Key Experimental Results

Main Results — Garment Geometry Quality

Method CD↓ P2S↓
DrapeNet 1.796 0.573
Ours (Single Stage) 1.631 0.494
Ours (Full) 1.078 0.329

Compared to DrapeNet, CD is reduced by approximately 40% and P2S is reduced by approximately 42%.

Cross-Dataset Generalization (CLOTH3D)

Method CD (topwear)↓ P2S (topwear)↓
DrapeNet (trained on CLOTH3D) 1.522 0.631
Ours (trained on [20]) 1.491 0.635

Even when trained only on the [20] dataset and tested on CLOTH3D, the model still achieves performance comparable to or even better than DrapeNet trained directly on CLOTH3D.
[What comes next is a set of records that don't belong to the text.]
theorem exec_timingCoherent {c : Instr} {s t : State} (h : TimingCoherent s) (ht : exec c s = .next t) :
    TimingCoherent t := by
  obtain ⟨hcoherent, hinterval, hreset⟩ := timingCoherent_iff.1 h
  cases hc : timingRow c with
  | false =>
    obtain ⟨hgoes, hi⟩ := exec_goesOn hc ht
    exact h.of_goesOn hgoes (by rw [hi, hgoes.timing]; exact hinterval)
  | true =>
    cases c with
    | powerOn straps => cases ht; exact reset_timingCoherent.congr rfl rfl rfl rfl
    | boardReset straps => cases ht; exact reset_timingCoherent.congr rfl rfl rfl rfl
    | resetComplete =>
      rcases exec_resetComplete_cases s with e | ⟨-, e⟩ <;> rw [e] at ht <;> cases ht
      · exact h
      · obtain ⟨listed, tested, measuring, armed, known, period⟩ := hcoherent.toMeasured
        exact timingCoherent_boundary (s := leaveReset s) ⟨listed, tested, measuring, armed, known, period⟩ rfl
          hinterval (by simp)
    | carrierLine pixels =>
      rcases carrierLine_frame ht with rfl | ⟨hi, hgoes⟩
      · exact h
      · exact h.countBlankingLine.of_goesOn hgoes fun _ => by rw [hgoes.timing]; exact hinterval hi
    | firstActiveLine width =>
      cases ht
      split
      · exact h.measure _ s.timing.blankingPassed (blankFrame_timing _) (by simp) (by simp) (by simp)
      · exact h
    | inputFrameStart a b =>
      cases ht
      split
      · exact h
      · rename_i hr
        obtain ⟨hcoherent', hmeasures, hrunning⟩ :=
          Timing.Coherent.takeFrameStart (s := openInterval s) hcoherent (by simpa [openInterval] using hr) a
        exact hcoherent'.running hrunning fun _ => hmeasures
    | inputTimeout => exact inputTimeout_timingCoherent h ht
    | generatorFrameEnd =>
      rcases exec_generatorFrameEnd_cases s with e | ⟨hrunning, source, hsource, e⟩ <;> rw [e] at ht <;> cases ht
      · exact h
      · exact timingCoherent_boundary hcoherent.toMeasured hrunning hinterval hsource
    | _ => simp [timingRow] at hc

/-- Settles O9, row by row: an input frame start keeps the list, the measurement and the lock in agreement, a boundary
sets what times the frame by the lock, and no row but those of the timing unit touches any of it. -/
theorem timingStaysCoherent : Obligations.TimingStaysCoherent := by
  unfold Obligations.TimingStaysCoherent
  exact step_keeps (fun _ _ h => h.congr rfl rfl rfl rfl) fun _ _ _ => exec_timingCoherent

end Sys2Proof.Machine
end

section
/-! PROOFS. When the live price state and the lock may change (R23 to R26, R35, R58). -/

namespace Sys2Proof.Machine

/-! ## What the rows of the timing unit do to the frame -/

/-- An input frame start leaves a part whose timing unit alone has changed, or begins a frame with such a part. -/
theorem exec_inputFrameStart_cases (further waitLines : Nat) (s : State) :
    exec (.inputFrameStart further waitLines) s = .next s ∨
    (∃ t, exec (.inputFrameStart further waitLines) s = .next ((openInterval s).setTiming t)) ∨
    ∃ source t, exec (.inputFrameStart further waitLines) s =
      .next (frameBoundary source ((openInterval s).setTiming t)) := by
  cases hr : s.timing.inReset with
  | true => exact .inl (exec_inputFrameStart_inReset hr further waitLines)
  | false =>
    rw [exec_inputFrameStart hr]
    rcases takeFrameStart_cases further (openInterval s) with ⟨t, e⟩ | ⟨source, t, e⟩ <;> rw [e]
    · exact .inr (.inl ⟨t, rfl⟩)
    · exact .inr (.inr ⟨source, t, rfl⟩)
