/-- The thermal monitor's device part (Table 8-4): written and in force since the latest evaluation. -/
structure ThmDev where
  /-- Table 8-4: THM_CFG, THM_HYS, THM_BRK, THM_TCFG, written and in force, and THM_EV. -/
  cfg : Word := 0x7D695F00
  cfgE : Word := 0x7D695F00
  hys : Word := 0x000F0505
  hysE : Word := 0x000F0505
  brk : Word := 0x6E140A42
  brkE : Word := 0x6E140A42
  tcfg : Word := 0x00000205
  tcfgE : Word := 0x00000205
  ev : Word := 0
  /-- R229: a read awaits its evaluation; evaluations made. -/
  readDue : Bool := false
  evals : Nat := 0
  /-- Table 8-4: THM_MAX: the highest temperature and where it stands. -/
  tmax : Int := 0
  hotTile : Nat := 0
  hotCluster : Nat := 0
  deriving DecidableEq, Repr

/-- R243: the cluster, tile or device to which a fault belongs. -/
inductive Scope where
  | cluster (t c : Nat)
  | tile (t : Nat)
  | device
  deriving DecidableEq, Repr

/-- R248: a pending pair of source and scope. -/
structure Pend where
  sub : Nat
  src : Nat
  scope : Scope
  level : Nat
  /-- R245: a level-3 action of it is in force. -/
  capped : Bool := false
  deriving DecidableEq, Repr

/-- What a fault's handling still has to do within the command that raised it: a further fault it causes (RATELIM and FRZOVF of
R354, R358; PREEMPT of R177), an isolation of a cluster (R246), safe state (R247) with its cause. -/
inductive Todo where
  | fault (sub src : Nat) (scope : Scope) (d0 : Word)
  | isolate (t c : Nat)
  | safe (sub src : Nat)
  deriving DecidableEq, Repr

/-- The fault registers (Tables 9-9, 9-10). -/
structure FaultDev where
  /-- R248: the pending pairs; the RDG_FPENDn PEND bits are theirs. -/
  pend : List Pend := []
  /-- Table 9-10: enables and severities of subsystems 1 to 11 (entry 0 is subsystem 1), and their counts. -/
  ien : List Word := [0x000303FF, 0x000300FF, 0x000100FF, 0x000003FE, 0x0000003F, 0x0000000F, 0x0000007F, 0x00000FFF,
    0x000703FF, 0x00000007, 0x0000001F]
  sev : List (List Word) := [[0x11110000, 0x00000010, 0x00000022, 0], [0x12322110, 0, 0x00000012, 0],
    [0x11122222, 0, 0x00000003, 0], [0x00100000, 0x00000011, 0, 0], [0x00000010, 0, 0, 0], [0x00001100, 0, 0, 0],
    [0x01121211, 0, 0, 0], [0x13202222, 0x00001010, 0, 0], [0x00021212, 0x00000021, 0x00000210, 0],
    [0x00000011, 0, 0, 0], [0x00001021, 0, 0, 0]]
  count : List Nat := List.replicate 11 0
  /-- Table 9-9: RDG_SAFE and RDG_STAT: degraded, safe state with its source. -/
  degraded : Bool := false
  safe : Bool := false
  safeSub : Nat := 0
  safeSrc : Nat := 0
  /-- Table 9-9: RDG_FCFG, RDG_SCRUB, the scrub counts, RDG_FLOOR. -/
  fcfg : Word := 0x00000110
  scrub : Word := 0x00000A01
  passes : Nat := 0
  uncorr : Nat := 0
  corr : Nat := 0
  gen : Nat := 0
  isoTile : Nat := 0
  isoCluster : Nat := 0
  /-- The model's own work list: empty before and after every command. -/
  todo : List Todo := []
  /-- R244: tiles marked degraded. -/
  tdeg : List Bool := List.replicate 96 false
  deriving DecidableEq, Repr

/-- R345: an event record. -/
structure Rec where
  code : Nat
  sub : Nat := 0
  level : Nat := 0
  fault : Bool := false
  pcc : Nat := 0
  optime : Nat := 0
  tile : Nat := 0x7F
  cluster : Nat := 0x1F
  reg : Option Nat := none
  phase : Option Nat := none
  aux : Nat := 0
  seq : Nat := 0
  d0 : Word := 0
  d1 : Word := 0
  rep : Nat := 0
  pend : Bool := true
  chk : Nat := 0
  /-- R260: it is marked bad in the volatile buffer. -/
  bad : Bool := false
  deriving DecidableEq, Repr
Texture Synthesis Comparison

Method CLIP Score (ViT-H/14)↑ Speed
Text2Tex 0.263 ± 0.047 ~5 min
WordRobe 0.304 ± 0.043 ~22 sec

13 times faster, with a higher CLIP score and better view consistency.

Ablation Study

Configuration CD↓ P2S↓ Description
w/o \(\mathcal{L}_{grad}\) 1.886 0.612 Lacks gradient regularization
w/o \(\mathcal{L}_{latent}\) 1.094 0.331 Disentanglement loss is auxiliary but not decisive
Full 1.078 0.329 Optimal
Interpolation Evaluation \(\Delta_{area}\) \(\Delta_{vol}\)
w/o \(\mathcal{L}_{latent}\) 0.028 1.275
with \(\mathcal{L}_{latent}\) 0.022 1.206

Key Findings

  • The coarse-to-fine two-stage decoding significantly reduces surface noise and holes.
  • \(\mathcal{L}_{grad}\) plays a critical regularizing role in reducing high-frequency noise.
  • \(\mathcal{L}_{latent}\) has little impact on CD/P2S but significantly improves the quality of interpolation.
  • In user studies, 63% of users prefer WordRobe (vs. 27% preferring the DreamFusion variant).

Highlights & Insights

  • Weakly supervised CLIP mapping scheme: Utilizes ControlNet generation \(\rightarrow\) CLIP encoding to construct training pairs, completely avoiding manual text annotation. The mechanism is clever and generalizable.
  • View-composited property of ControlNet: This empirical finding is highly practical—rendering multi-view depth maps into a single composite image and feeding it to ControlNet naturally preserves view consistency in the output. This represents a new paradigm for texture generation without requiring multi-view optimization.
  • Practicality of canonical T-pose generation: Directly interfaces with standard animation/simulation pipelines (rigging, skinning, cloth simulation), offering high industrial application value.
  • CLIP arithmetic for latent editing: Leverages CLIP text-text vector arithmetic to automatically locate dimensions in the latent space that need modification, eliminating the need for explicit labeling.

Limitations & Future Work

  • Front-back orthographic projection loses texture information in tangent regions, requiring inpainting which can lead to blurry seams.
  • The implicit UDF representation struggles to model fine-grained geometric details (pockets, buttons, etc.).
  • Texture synthesis contains baked-in shadows/lighting/edge hallucinations, which limits its applicability to new illumination environments.
  • Handles only single-piece garments, with no support for layered clothing yet.
  • Both training and evaluation data are synthetic (CLOTH3D, [20]), and generalization to real-world garments remains to be verified.
  • vs DrapeNet: Both learn a garment UDF latent space, but DrapeNet has no textures, no text control, and requires explicit labels for editing. WordRobe is a comprehensive upgrade in all aspects.
  • vs Text2Tex: Text2Tex uses progressive multi-view inpainting for texture generation, which is slow and view-inconsistent. WordRobe is a single-pass forward approach and is 13x faster.
  • vs DreamBooth3D/DreamFusion: General text-to-3D methods using SDF cannot handle the open surfaces of clothing, and their geometric quality is far inferior to specialized methods.

Rating

  • Novelty: ⭐⭐⭐⭐ The first text-driven unposed textured 3D garment generation framework, featuring three major innovations: coarse-to-fine, weakly supervised CLIP mapping, and view-composited texture.
  • Experimental Thoroughness: ⭐⭐⭐⭐ Quantitative comparisons, user studies, cross-dataset generalization, and ablation analyses are comprehensively covered.
  • Writing Quality: ⭐⭐⭐⭐ Clear structure, complete formulation of the method, and rich illustrations.
  • Value: ⭐⭐⭐⭐ High industrial application value; the concept of view-composited texture generation can be widely generalized.